= Cracovian =

In astronomical and geodetic calculations, Cracovians are a clerical convenience introduced in 1925 by Tadeusz Banachiewicz for solving systems of linear equations by hand. Such systems can be written as Ax = b in matrix notation where x and b are column vectors and the evaluation of b requires the multiplication of the rows of A by the vector x.

Cracovians introduced the idea of using the transpose of A, A^{T}, and multiplying the columns of A^{T} by the column x. This amounts to the definition of a new type of matrix multiplication denoted here by '∧'. Thus x ∧ A^{T} = b = Ax. The Cracovian product of two matrices, say A and B, is defined by A ∧ B = B^{T}A, where B^{T} and A are assumed compatible for the common (Cayley) type of matrix multiplication.

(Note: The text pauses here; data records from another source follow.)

/-! ## Pilot and Weighbridge -/

/-- At its ready time the next frame of a stream has its input (R228): complete, it is ready; incomplete, it is skipped
with a PLT record at its due time and the skip is counted. -/
def Sys2Proof.Claims.PilotReady : Prop :=
  (∀ (s : State) (i : Nat) (f : PFrame), s.core = true →
    s.plt.frames.find? (fun x => x.stream == i && x.track.isSome && !x.judged && !x.ready) = some f →
    f.tr ≤ s.ttb.time → opsBefore s (pStation f.word) f.tr = false → f.gone = false →
    (∀ o ∈ frameBeats s f, ∃ b ∈ f.beats, b.1 = o) →
    exec (.pilotReadyTime i) s = .next { s with plt := { s.plt with
      frames := s.plt.frames.map fun x => if x.id == f.id then { x with ready := true } else x } }) ∧
  (∀ (s : State) (i : Nat) (f : PFrame), s.core = true →
    s.plt.frames.find? (fun x => x.stream == i && x.track.isSome && !x.judged && !x.ready) = some f →
    f.tr ≤ s.ttb.time → opsBefore s (pStation f.word) f.tr = false → f.gone = true → 3 < s.jct.intIn.length →
    Answers (.pilotReadyTime i) s fun t =>
      t.plt.skInput = min 65535 (s.plt.skInput + 1) ∧ (∀ x ∈ t.plt.frames, x.id = f.id → x.judged = true) ∧
      (∃ r ∈ t.jct.intIn.getD 3 [], r.type = 10 ∧ r.ts = f.td) ∧
      t.sbx.inbox.length = s.sbx.inbox.length + 1 ∧ t.trk = s.trk ∧ t.wtp = s.wtp) ∧
  (∀ (s : State) (i : Nat) (f : PFrame),
    s.plt.frames.find? (fun x => x.stream == i && x.track.isSome && !x.judged && !x.ready) = some f →
    s.ttb.time < f.tr → exec (.pilotReadyTime i) s = .next s)

/-- A Pilot frame starts on its track only when its input is ready and the track has no check work (R12, R230); its chunks
are then read. While check work is ready it waits. -/
def Sys2Proof.Claims.PilotStarts : Prop :=
  (∀ (s : State) (t : Nat) (f : PFrame) (m : PModel), s.core = true → t < s.trk.length → firstFrame s t = some f →
    f.model = some m → (s.track t).state = 1 → checkReady s t = false → (s.track t).pilot = none → f.ready = true →
    (s.track t).katDue = false →
    Answers (.pilotFrameStart t) s fun u =>
      (u.track t).pilot = some f.id ∧ (∀ x ∈ u.plt.frames, x.id = f.id → x.running = true ∧ x.fetch = modelChunks m) ∧
      u.mem.jobs.length = s.mem.jobs.length + (modelChunks m).length ∧ s.mem.jobs <+: u.mem.jobs ∧
      u.wtp = s.wtp ∧ u.jct = s.jct ∧ u.sbx = s.sbx) ∧
  (∀ (s : State) (t : Nat), checkReady s t = true → exec (.pilotFrameStart t) s = .next s)

/-- The judgement of a finished frame (R235, R236): with no line to hear a host result on, the frame is judged at once as
one without a host result; with a line, it waits until the line is clear to 100 µs before the due time. -/
def Sys2Proof.Claims.PilotJudged : Prop :=
  (∀ (s : State) (i : Nat) (f : PFrame) (m : PModel), s.core = true →
    s.plt.frames.find? (fun x => x.stream == i && x.finished && !x.judged) = some f → f.model = some m →
    inMerge s (pResStation f.word) = false → 3 < s.jct.intIn.length →
    Answers (.pilotFrameJudge i) s fun t =>
      t.plt.judged = (s.plt.judged + 1) % 2 ^ 32 ∧ t.plt.noHost = (s.plt.noHost + 1) % 2 ^ 32 ∧
      t.plt.implaus = s.plt.implaus ∧ (∀ x ∈ t.plt.frames, x.id = f.id → x.judged = true) ∧
      (∃ r ∈ t.jct.intIn.getD 3 [], r.type = 10 ∧ r.ts = f.td) ∧ t.trk = s.trk ∧ t.wtp = s.wtp) ∧
  (∀ (s : State) (i : Nat) (f : PFrame) (m : PModel),
    s.plt.frames.find? (fun x => x.stream == i && x.finished && !x.judged) = some f → f.model = some m →
    inMerge s (pResStation f.word) = true → lineClearTo s (pResStation f.word) (f.td - 100000) = false →
    exec (.pilotFrameJudge i) s = .next s)

/-- A Pilot run that has not finished 100 µs before its due time is cut (R239): the overrun is counted and told as 9/4,
the frame is skipped, and its track is free of it. -/
def Sys2Proof.Claims.PilotOverruns : Prop :=
  ∀ (s : State) (i k : Nat) (f : PFrame), s.core = true →
    s.plt.frames.find? (fun x =>
      x.stream == i && x.track.isSome && !x.finished && !x.judged && decide (lastMoment x ≤ s.ttb.time)) = some f →
    f.track = some k → k < s.trk.length → (s.track k).pilot = some f.id → 3 < s.jct.intIn.length →
    Answers (.pilotOverrun i) s fun t =>
      (t.track k).pilot = none ∧ t.plt.overrun = min 65535 (s.plt.overrun + 1) ∧
      t.plt.skOther = min 65535 (s.plt.skOther + 1) ∧ (∀ x ∈ t.plt.frames, x.id = f.id → x.judged = true) ∧
      received s (occ 9 4 f.stream (f.frame * 2 ^ 32)) ∈ t.sbx.inbox ∧
      (∃ r ∈ t.jct.intIn.getD 3 [], r.type = 10 ∧ r.ts = f.td)

/-- The statistics of an ended epoch close at T + 1 ms (R247): its entries' measures are gone, every enabled entry has its
alarms as R249 evaluates them, whether it makes a record or not, and the runs of one that makes none end. Before that time nothing happens. -/
def Sys2Proof.Claims.StatisticsClose : Prop :=
  (∀ (s : State) (c : StatsEnd) (r : List StatsEnd), s.core = true → s.wbr.toClose = c :: r → c.closeAt ≤ s.ttb.time →
    Answers .statisticsClose s fun t =>
      t.wbr.toClose = r ∧ t.wbr.meas = s.wbr.meas.filter (fun m => m.epoch != c.epoch) ∧
      t.wbr.sel = s.wbr.sel ∧ t.wbr.q = s.wbr.q ∧
      (∀ i < 64, entryReports c i = false → t.wbr.runSat.getD i 0 = 0 ∧ t.wbr.runUnder.getD i 0 = 0) ∧
      (∀ i < 64, bit (c.sel.getD i 0) 63 = false → t.wbr.sat.getLsbD i = false ∧ t.wbr.under.getLsbD i = false) ∧
      (∀ i < 64, bit (c.sel.getD i 0) 63 = true →
        let m := (s.wbr.meas.find? fun m => m.entry == i && m.epoch == c.epoch).getD (Meas.empty i c.epoch)
        t.wbr.sat.getLsbD i = satAlarm (c.q.getD i 0) m ∧ t.wbr.under.getLsbD i = underAlarm (c.q.getD i 0) m)) ∧
  (∀ (s : State) (c : StatsEnd) (r : List StatsEnd), s.wbr.toClose = c :: r → s.ttb.time < c.closeAt →
    exec .statisticsClose s = .next s)

/-- PLT_LOAD (R240, R241) reads the header of chunk 0 into an idle model slot of the sender, PLT_ZONES the head of a zone
table for a stream of the sender; both run on. A model slot or stream of another sender is not permitted. -/
def Sys2Proof.Claims.PilotLoads : Prop :=
  (∀ (s : State) (w k : Nat) (pk : List Word), Issues 0x60 w pk s → fld (pk.getD 0 0) 0 2 = k →
    mayNameModel s w k = true → modelBusy s k = false → bit (pk.getD 0 0) 26 = false → k < s.plt.models.length →
    (∀ h ∈ s.dsp.heldQ, h.unit ≠ unitModel k) →
    Answers (.pltLoad w) s fun t =>
      (modelSlot t k).loading = true ∧ (modelSlot t k).model = (modelSlot s k).model ∧
      (t.win w).longs = (s.win w).longs + 1 ∧
      t.mem.jobs = s.mem.jobs ++ [{
        id := s.mem.nextJob, cls := 3, owner := w, write := false, addr := fld (pk.getD 1 0) 0 48, len := 32, bytes := [],
        purpose := .model (ticketOf w pk) k false, issued := 0, open_ := 0, got := [], err := 0, bad := 0 }]) ∧
  (∀ (s : State) (w k : Nat) (pk : List Word), Issues 0x60 w pk s → fld (pk.getD 0 0) 0 2 = k →
    mayNameModel s w k = false → exec (.pltLoad w) s = .next (told w pk 3 0 0 (taken w s))) ∧
  (∀ (s : State) (w i : Nat) (pk : List Word), Issues 0x61 w pk s → fld (pk.getD 0 0) 0 4 = i →
    mayNameStream s w i = true →
    Answers (.pltZones w) s fun t =>
      (t.win w).longs = (s.win w).longs + 1 ∧ t.plt = s.plt ∧
      t.mem.jobs = s.mem.jobs ++ [{
        id := s.mem.nextJob, cls := 3, owner := w, write := false, addr := fld (pk.getD 1 0) 0 48, len := 16, bytes := [],
        purpose := .zones (ticketOf w pk) i, issued := 0, open_ := 0, got := [], err := 0, bad := 0 }]) ∧
  (∀ (s : State) (w i : Nat) (pk : List Word), Issues 0x61 w pk s → fld (pk.getD 0 0) 0 4 = i →
    mayNameStream s w i = false → exec (.pltZones w) s = .next (told w pk 3 0 0 (taken w s)))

Since (AB)^{T} = B^{T}A^{T}, the products (A ∧ B) ∧ C and A ∧ (B ∧ C) will generally be different; thus, Cracovian multiplication is non-associative. Cracovians are an example of a quasigroup.

Cracovians adopted a column-row convention for designating individual elements as opposed to the standard row-column convention of matrix analysis. This made manual multiplication easier, as one needed to follow two parallel columns (instead of a vertical column and a horizontal row in the matrix notation.) It also sped up computer calculations, because both factors' elements were used in a similar order, which was more compatible with the sequential access memory in computers of those times — mostly magnetic tape memory and drum memory. Use of Cracovians in astronomy faded as computers with bigger random access memory came into general use. Any modern reference to them is in connection with their non-associative multiplication.

Named for recognition of the City of Kraków.

==In programming==
In R the desired effect can be achieved via the crossprod() function. Specifically, the Cracovian product of matrices A and B can be obtained as crossprod(B, A).